Focus this week was squarely on PCE price index data- the Fed’s preferred inflation gauge, for more cues on when the central bank could potentially begin trimming rates.

But the reading is expected to show inflation remaining sticky in January, with stubborn inflation being a key point of contention for the Fed.

 

Dollar firm with inflation data in focus.

The dollar inched up as traders brushed off U.S. manufactured goods data and awaited the Federal Reserve’s preferred measure of inflation for clues on when the central bank may start cutting interest rates.

Meanwhile, the Reserve Bank of New Zealand (RBNZ) held the cash rate steady and issued commentary seen as dovish, sending the kiwi tumbling to over a one-week low.

The Aussie was also hanging near its lowest in over a week after inflation data came in softer than expected, reinforcing expectations that domestic interest rates are unlikely to increase further.

In the U.S., orders for durable goods fell 6.1% last month, data showed on Tuesday, exceeding the 4.5% decline forecast by economists polled by Reuters.

However, markets were unfazed by the manufacturing figures, with eyes on U.S. core personal consumption expenditures (PCE) price index due on Thursday. Forecasts are for a 0.4% gain.

 

Gold prices muted.

Gold prices moved in a flat-to-low range on Wednesday, extending their recent run of muted performance as anxiety over higher-for-longer U.S. interest rates persisted ahead of key economic readings.
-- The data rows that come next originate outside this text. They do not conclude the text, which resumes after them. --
/-! ## Loads (R130, R132, R133) -/

/-- Is a load served by the cluster L1? -/
def memL1 (m : MemMod) : Bool := !scopeWide m.scope && m.hint != .l2

/-- Read one element for a lane; the line that was read at its home. A hit in the cluster L1 sends the home no request (R133, R255). -/
def State.laneRead (s : State) (l1 first : Bool) (pa n : Nat) : List Byte × Option Nat × State :=
  match s.region (paLow pa) with
  | .regs off => (natToBytes 8 (s.regRead s.regBy off).toNat, none, s.regClear s.regBy off)
  | .notify off => (natToBytes 8 (s.notifyRead off).toNat, none, s.notifyClear off)
  | .coreMem c o =>
    let (b, s) := if c = s.coreNo then s.lbRead s.hart.gid c o n else s.homeRead pa n
    (b, none, s)
  | .hbm =>
    if l1 then
      match s.l1Copy s.clusterNo pa n with
      | some b => (b, none, s)
      | none =>
        let (b, _, s) := (s.ready (pa / 32 * 32) 32).l1Read s.clusterNo pa n first
        (b, some (tagLine pa), s)
    else
      let (b, s) := s.readAt pa n
      (b, some (tagLine pa), s)
  | _ =>
    let s := match s.portOf pa with
      | some p => s.drainPort p
      | none => s
    if l1 then
      let (b, _, s) := s.l1Read s.clusterNo pa n first
      (b, none, s)
    else (s.peek pa n, none, s)

/-- Read the lanes in ascending order: their elements, and the lines read at their homes. `l1` names the lanes that the cluster L1
serves. -/
def State.laneReads (s : State) (l1 : Nat → Bool) (first : Bool) (n : Nat) : List (Nat × Nat) → List (Nat × List Byte) × List Nat × State
  | [] => ([], [], s)
  | (i, pa) :: r =>
    let (b, ln, s) := s.laneRead (l1 i) first pa n
    let (bs, lns, s) := State.laneReads s l1 first n r
    ((i, b) :: bs, ln.toList ++ lns, s)

/-- Does the ordering release, or acquire? -/
def ordRel (o : Ordering4) : Bool := o == .rel || o == .sc
def ordAcq (o : Ordering4) : Bool := o == .acq || o == .sc

def State.relIf (s : State) (o : Ordering4) : State := if ordRel o then s.release s.hart.gid else s
def State.acqIf (s : State) (o : Ordering4) (sc : Scope) : State := if ordAcq o then s.acquire s.hart.gid sc else s

/-- The element of a lane. -/
def laneElem (l : List (Nat × List Byte)) (i : Nat) : List Byte := ((l.find? (fun e => e.1 == i)).map Prod.snd).getD []

/-- Load for the active lanes at the addresses that the sources give. -/
def State.gload (s : State) (p : LaneHdr) (m : MemMod) (reads : List Nat) (vd : LOp) (addr : Hart → Nat → Word) : State :=
  let n := widthBytes m.width
  let regs := widthRegs m.width vd
  match s.laneBegin p reads regs with
  | .stop t => t
  | .go view act s1 =>
    if act = 0 then s.retire
    else
      let ls := maskLanes act
      let (l, s2) := s1.laneChecks .load n (addr view) ls
      let l := s2.laneLost .load n (addr view) l
      match faultsOf l with
      | f :: fs => s.laneTrap act (f :: fs) (addr view) false
      | [] =>
        match s2.loadWait (pasOf l) with
        | some w => s.wait w
        | none =>
          let l1 (i : Nat) : Bool := memL1 m && !s2.pageNc s.hart.dataPriv .load (addr view i)
          let (els, lns, s3) := (s2.relIf m.ord).laneReads l1 (m.hint == .str) n (pasOf l)
          s.laneFinish (s3.countReads lns) act
            ((List.range regs.length).map (fun k => (vd.toNat + k, fun i => loadLane m.width (laneElem els i) k)))
            (fun t => (t.acqIf m.ord m.scope).retire)

def execVld (p : LaneHdr) (m : MemMod) (vd va vb : LOp) (s : State) : Out :=
  .next (s.gload p m (regsOf va 1) vd (fun h i => h.ea va vb i))

def execVldx (p : LaneHdr) (m : MemMod) (vd va : LOp) (s : State) : Out :=
  .next (s.gload p m (regsOf va 2) vd (fun h i => h.src64 va i))

/-- `vld.b`: one access for every active lane. -/
def execVldB (p : LaneHdr) (m : MemMod) (vd vb : LOp) (s : State) : Out :=
  let n := widthBytes m.width
  let regs := widthRegs m.width vd
  .next (match s.laneBegin p [] regs with
    | .stop t => t
    | .go view act s1 =>
      if act = 0 then s.retire
      else
        let va := view.base vb
        let (l, s2) := s1.laneChecks .load n (fun _ => va) [0]
        let l := s2.laneLost .load n (fun _ => va) l
        match faultsOf l with
        | (_, t) :: _ => s.laneTrap act ((maskLanes act).map (fun i => (i, t))) (fun _ => va) false
        | [] =>
          match s2.loadWait (pasOf l) with
          | some w => s.wait w
          | none =>
            let l1 (_ : Nat) : Bool := memL1 m && !s2.pageNc s.hart.dataPriv .load va
            let (els, lns, s3) := (s2.relIf m.ord).laneReads l1 (m.hint == .str) n (pasOf l)
            s.laneFinish (s3.countReads lns) act
              ((List.range regs.length).map (fun k => (vd.toNat + k, fun _ => loadLane m.width (laneElem els 0) k)))
              (fun t => (t.acqIf m.ord m.scope).retire))

/-! ## Stores (R78, R131, R139, R141) -/

/-- Does a restart of this instruction pass over the lanes in lcomp (R78)? -/
def Hart.restarts (h : Hart) : Bool := wfield h.lcomp 32 2 == h.mode.code

/-- The lanes that a lane store or atomic still has to perform. -/
def Hart.pendingLanes (h : Hart) (act : Mask) : Mask := if h.restarts then act &&& ~~~(h.lcomp.setWidth 32) else act

/-- lcomp after lanes have been performed before a trap. -/
def Hart.noteDone (h : Hart) (done : List Nat) : Hart :=
  { h with lcomp := BitVec.ofNat 64 ((((h.lcomp.setWidth 32 : Mask) ||| maskOfList done).toNat) + h.mode.code * 2 ^ 32) }

/-- lcomp after a lane store or atomic has retired. -/
def Hart.clearDone (h : Hart) : Hart := if h.restarts then { h with lcomp := 0 } else h

/-- Perform one lane's store. -/
def State.lanePut (s : State) (pa : Nat) (bytes : List Byte) : State :=
  match s.region (paLow pa) with
  | .regs off => s.regWrite s.regBy off (dwordOf bytes)
  | .notify off => (s.release s.hart.gid).notifyWrite off (dwordOf bytes)
  | _ => s.laneStore pa bytes

/-- Lines that the stores cover whole are lost no longer (R270). -/
def State.unloseCovered (s : State) (n : Nat) (pas : List (Nat × Nat)) : State :=
  (((pas.map (fun e => tagLine e.2)).eraseDups).filter (fun ln => s.isLost (paLow (128 * ln)) && coversLine pas n ln)).foldl
    (fun s ln => s.unlose (paLow (128 * ln))) s

/-- Perform the lanes' stores in ascending order. -/
def State.lanePuts (s : State) (n : Nat) (val : Nat → List Byte) (pas : List (Nat × Nat)) : State :=
  pas.foldl (fun s e => s.lanePut e.2 (val e.1)) (s.unloseCovered n pas)

/-- A lane store over its checked lanes: all are performed and it retires, or those without a fault are and it traps. -/
def State.gstore (s : State) (p : LaneHdr) (n : Nat) (o : Ordering4) (sc : Scope) (reads : List Nat)
    (addr : Hart → Nat → Word) (val : Hart → Nat → List Byte) (after : State → State → List (Nat × Nat) → State) : State :=
  match s.laneBegin p reads [] with
  | .stop t => t
  | .go view act s1 =>
    let eff := s.hart.pendingLanes act
    if eff = 0 then
      s1.onHart (fun h => (if act = 0 then h else h.addStore (Scope.code sc).toNat).clearDone) |>.retire
    else
      let (l, s2) := s1.laneChecks .store n (addr view) (maskLanes eff)
      let l := s2.laneLost .store n (addr view) l
      let pas := pasOf l
      match anySnoop s2.hostHas pas with
      | some ln => s.wait (.snoop ln)
      | none =>
        let s3 := s2.relIf o
        let s4 := after s3 (s3.lanePuts n (val view) pas) pas
        match faultsOf l with
        | f :: fs => ({ s4 with hart := { s.hart with resv := s4.hart.resv }.noteDone (pas.map Prod.fst) }).laneTrap eff (f :: fs) (addr view) true
        | [] => ((s4.acqIf o sc).onHart (fun h => (h.addStore (Scope.code sc).toNat).clearDone)).retireHere

def execVst (p : LaneHdr) (m : MemMod) (vd va vb : LOp) (s : State) : Out :=
  .next (s.gstore p (widthBytes m.width) m.ord m.scope (regsOf va 1 ++ widthRegs m.width vd)
    (fun h i => h.ea va vb i) (fun h i => h.storeBytes m.width vd i) (fun _ t _ => t))

def execVstx (p : LaneHdr) (m : MemMod) (vd va : LOp) (s : State) : Out :=
  .next (s.gstore p (widthBytes m.width) m.ord m.scope (regsOf va 2 ++ widthRegs m.width vd)
    (fun h i => h.src64 va i) (fun h i => h.storeBytes m.width vd i) (fun _ t _ => t))

/-! ## Reader-count stores (R139, R257, R258) -/

/-- Bytes that a producer replaces: what memory held before, an earlier producer's note first. -/
def State.rdcOld (s : State) (ln n : Nat) (pas : List (Nat × Nat)) : File Byte :=
  let prev := ((s.rdc.find? (fun e => e.line == ln)).map RdcLine.old).getD []
  (pas.filter (fun e => tagLine e.2 == ln)).foldl (fun (f : File Byte) e =>
    (List.range n).foldl (fun (f : File Byte) i =>
      let o := e.2 % 128 + i
      if f.any (fun x => x.1 == o) then f else fput o ((s.peek (e.2 + i) 1).headD 0) f) f) prev

/-- Give each line of HBM that was written a reader count: `s` is the state before the stores, `t` the one after. -/
def rdcSet (cnt n : Nat) (s t : State) (pas : List (Nat × Nat)) : State :=
  let hbm := pas.filter (fun e => s.region (paLow e.2) == .hbm)
  let lns := (hbm.map (fun e => tagLine e.2)).eraseDups
  let s := lns.foldl (fun s ln => s.ready (128 * ln) 128) s
  { t with rdc := lns.map (fun ln => (⟨ln, cnt, s.rdcOld ln n hbm⟩ : RdcLine)) ++ t.rdc.filter (fun e => !(lns.contains e.line)) }

def execVstRdc (p : LaneHdr) (wd : Width) (cnt : BitVec 8) (vd va vb : LOp) (s : State) : Out :=
  .next (s.gstore p (widthBytes wd) .rlx .pkg (regsOf va 1 ++ widthRegs wd vd)
    (fun h i => h.ea va vb i) (fun h i => h.storeBytes wd vd i) (rdcSet cnt.toNat (widthBytes wd)))

/-! ## Shared memory and the tile store (R129, R135, R136) -/

/-- The check of a local offset: alignment, then the bound. -/
def localCheck (a : Acc) (n size : Nat) (va : Word) : Except TrapInfo Nat :=
  if va.toNat % n != 0 then .error ⟨a.alignCause, 0, va⟩
  else if size ≤ va.toNat then .error ⟨a.accessCause, 0, va⟩
  else .ok va.toNat

/-- A load from an array of the core, of which the team holds `size` bytes. -/
def State.lload (s : State) (p : LaneHdr) (wd : Width) (vd va vb : LOp) (size : Nat) (get : State → Nat → List Byte) : State :=
  let n := widthBytes wd
  let regs := widthRegs wd vd
  match s.laneBegin p (regsOf va 1) regs with
  | .stop t => t
  | .go view act s1 =>
    if act = 0 then s.retire
    else
      let l := (maskLanes act).map (fun i => (i, localCheck .load n size (view.ea va vb i)))
      match faultsOf l with
      | f :: fs => s.laneTrap act (f :: fs) (view.ea va vb) false
      | [] =>
        let els := (pasOf l).map (fun e => (e.1, get s1 e.2))
        s.laneFinish s1 act
          ((List.range regs.length).map (fun k => (vd.toNat + k, fun i => loadLane wd (laneElem els i) k))) State.retire

/-- A store to an array of the core. -/
def State.lstore (s : State) (p : LaneHdr) (wd : Width) (vd va vb : LOp) (size : Nat) (put : State → Nat → List Byte → State) :
    State :=
  let n := widthBytes wd
  match s.laneBegin p (regsOf va 1 ++ widthRegs wd vd) [] with
  | .stop t => t
  | .go view act s1 =>
    let eff := s.hart.pendingLanes act
    if eff = 0 then s1.onHart Hart.clearDone |>.retire
    else
      let l := (maskLanes eff).map (fun i => (i, localCheck .store n size (view.ea va vb i)))
      let s2 := (pasOf l).foldl (fun s e => put s e.2 (view.storeBytes wd vd e.1)) s1
      match faultsOf l with
      | f :: fs =>
        ({ s2 with hart := s.hart.noteDone ((pasOf l).map Prod.fst) }).laneTrap eff (f :: fs) (view.ea va vb) true
      | [] => (s2.onHart Hart.clearDone).retire

def execVlds (p : LaneHdr) (wd : Width) (vd va vb : LOp) (s : State) : Out :=
  let s := s.maybeDrainLb s.coreNo
  .next (s.lload p wd vd va vb s.share.shSize (fun s o => (s.core s.coreNo).shmBytes (s.share.shBase + o) (widthBytes wd)))

/-- Store into the team's shared memory; accesses of the hart through the port need not see it yet (R319). -/
def State.shmPut (s : State) (o : Nat) (b : List Byte) : State :=
  s.localStore s.hart.gid s.coreNo (s.share.shBase + o) b

def execVsts (p : LaneHdr) (wd : Width) (vd va vb : LOp) (s : State) : Out :=
  let s := s.maybeDrainLb s.coreNo
  .next (s.lstore p wd vd va vb s.share.shSize State.shmPut)

/-- The width of a tile-store access. -/
def tileWidth (quad : Bool) : Width := if quad then .q else .w

def execVldt (p : LaneHdr) (quad : Bool) (buf : TBuf) (vd va vb : LOp) (s : State) : Out :=
  .next (s.lload p (tileWidth quad) vd va vb (s.share.buf buf).2
    (fun s o => getBytes ((s.core s.coreNo).buf buf) ((s.share.buf buf).1 + o) (widthBytes (tileWidth quad))))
The yellow metal remained squarely within a $2,000 to $2,050 trading range established over the past month, as any upside in gold was largely limited by a string of Federal Reserve warnings that the bank was in no hurry to begin trimming rates early in 2024. Strength in the dollar, which remained near three-month highs, also pressured gold prices.
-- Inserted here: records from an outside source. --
/-- R104: the two-source bit words; R106: `vperm`, byte by byte. -/
def Claims.BitWords : Prop :=
  ∀ (p : LaneHdr) (vd va vb : LOp) (s : State), LanesFree s (regsOf va 1 ++ regsOf vb 1 ++ [vd.toNat]) →
    let a := s.hart.src32 va
    let b := s.hart.src32 vb
    Gives (.vand p vd va vb) s (LaneInt s p vd (fun i => a i &&& b i)) ∧
    Gives (.vor p vd va vb) s (LaneInt s p vd (fun i => a i ||| b i)) ∧
    Gives (.vxor p vd va vb) s (LaneInt s p vd (fun i => a i ^^^ b i)) ∧
    Gives (.vandn p vd va vb) s (LaneInt s p vd (fun i => a i &&& ~~~(b i))) ∧
    Gives (.vsll p vd va vb) s (LaneInt s p vd (fun i => a i <<< ((b i).toNat % 32))) ∧
    Gives (.vsrl p vd va vb) s (LaneInt s p vd (fun i => a i >>> ((b i).toNat % 32))) ∧
    Gives (.vsra p vd va vb) s (LaneInt s p vd (fun i => (a i).sshiftRight ((b i).toNat % 32))) ∧
    Gives (.vrol p vd va vb) s (LaneInt s p vd (fun i =>
      let n := (b i).toNat % 32
      (a i <<< n) ||| (a i >>> ((32 - n) % 32)))) ∧
    Gives (.vperm p vd va vb) s (Retires s (LanesWritten s.hart (s.hart.active p) vd.toNat 1
      (fun _ i v => ∀ j, j < 4 →
        let k := (b i).toNat / 16 ^ j % 16
        let byte := (a i).toNat / 256 ^ (k % 4) % 256
        v.toNat / 256 ^ j % 256 =
          if k / 4 = 0 then byte else if k / 4 = 1 then 0 else if k / 4 = 2 then (if byte < 128 then 0 else 255) else 255)
      (fun _ => 0)))

/-- R107, R114: the integer unary words and the bitwise float ones. -/
def Claims.UnaryWords : Prop :=
  ∀ (p : LaneHdr) (vd va : LOp) (s : State), LanesFree s (regsOf va 1 ++ [vd.toNat]) →
    let a := s.hart.src32 va
    let tells (R : Lane → Lane → Prop) : State → Prop := Retires s (LanesWritten s.hart (s.hart.active p) vd.toNat 1
      (fun _ i v => R (a i) v) (fun _ => 0))
    Gives (.vmov p vd va) s (LaneInt s p vd a) ∧
    Gives (.vnot p vd va) s (LaneInt s p vd (fun i => ~~~(a i))) ∧
    Gives (.vbrev p vd va) s (tells (fun x v => ∀ b, b < 32 → v.getLsbD (31 - b) = x.getLsbD b)) ∧
    Gives (.vclz p vd va) s (tells (fun x v => v.toNat ≤ 32 ∧ x.toNat < 2 ^ (32 - v.toNat) ∧
      (v.toNat < 32 → 2 ^ (31 - v.toNat) ≤ x.toNat))) ∧
    Gives (.vctz p vd va) s (tells (fun x v => v.toNat ≤ 32 ∧ (∀ b, b < v.toNat → x.getLsbD b = false) ∧
      (v.toNat < 32 → x.getLsbD v.toNat = true))) ∧
    Gives (.vpopc p vd va) s (tells (fun x v => v.toNat = (List.range 32).countP (fun b => x.getLsbD b))) ∧
    Gives (.vneg p .s32 vd va) s (LaneInt s p vd (fun i => - a i)) ∧
    Gives (.vabs p .s32 vd va) s (LaneInt s p vd (fun i => BitVec.ofInt 32 |(a i).toInt|)) ∧
    Gives (.vneg p .f32 vd va) s (LaneInt s p vd (fun i => a i ^^^ 0x80000000#32)) ∧
    Gives (.vabs p .f32 vd va) s (LaneInt s p vd (fun i => a i &&& 0x7FFFFFFF#32)) ∧
    ∀ t : NegTy, (t = .h2 ∨ t = .b2) →
      Gives (.vneg p t vd va) s (LaneInt s p vd (fun i => a i ^^^ 0x80008000#32)) ∧
      Gives (.vabs p t vd va) s (LaneInt s p vd (fun i => a i &&& 0x7FFF7FFF#32))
Still, gold prices also remained firm above the key $2,000 an ounce support level, indicating that fears of a global economic slowdown and geopolitical tensions in Russia and the Middle East were feeding some safe haven demand for the yellow metal.

Spot gold steadied at $2,030.69 an ounce, while gold futures expiring in April fell 0.2% to $2,039.45 an ounce by 00:20 ET (05:20 GMT).

PCE inflation, GDP data awaited for more cues

Markets were now awaiting key inflation and economic growth readings for more trading cues.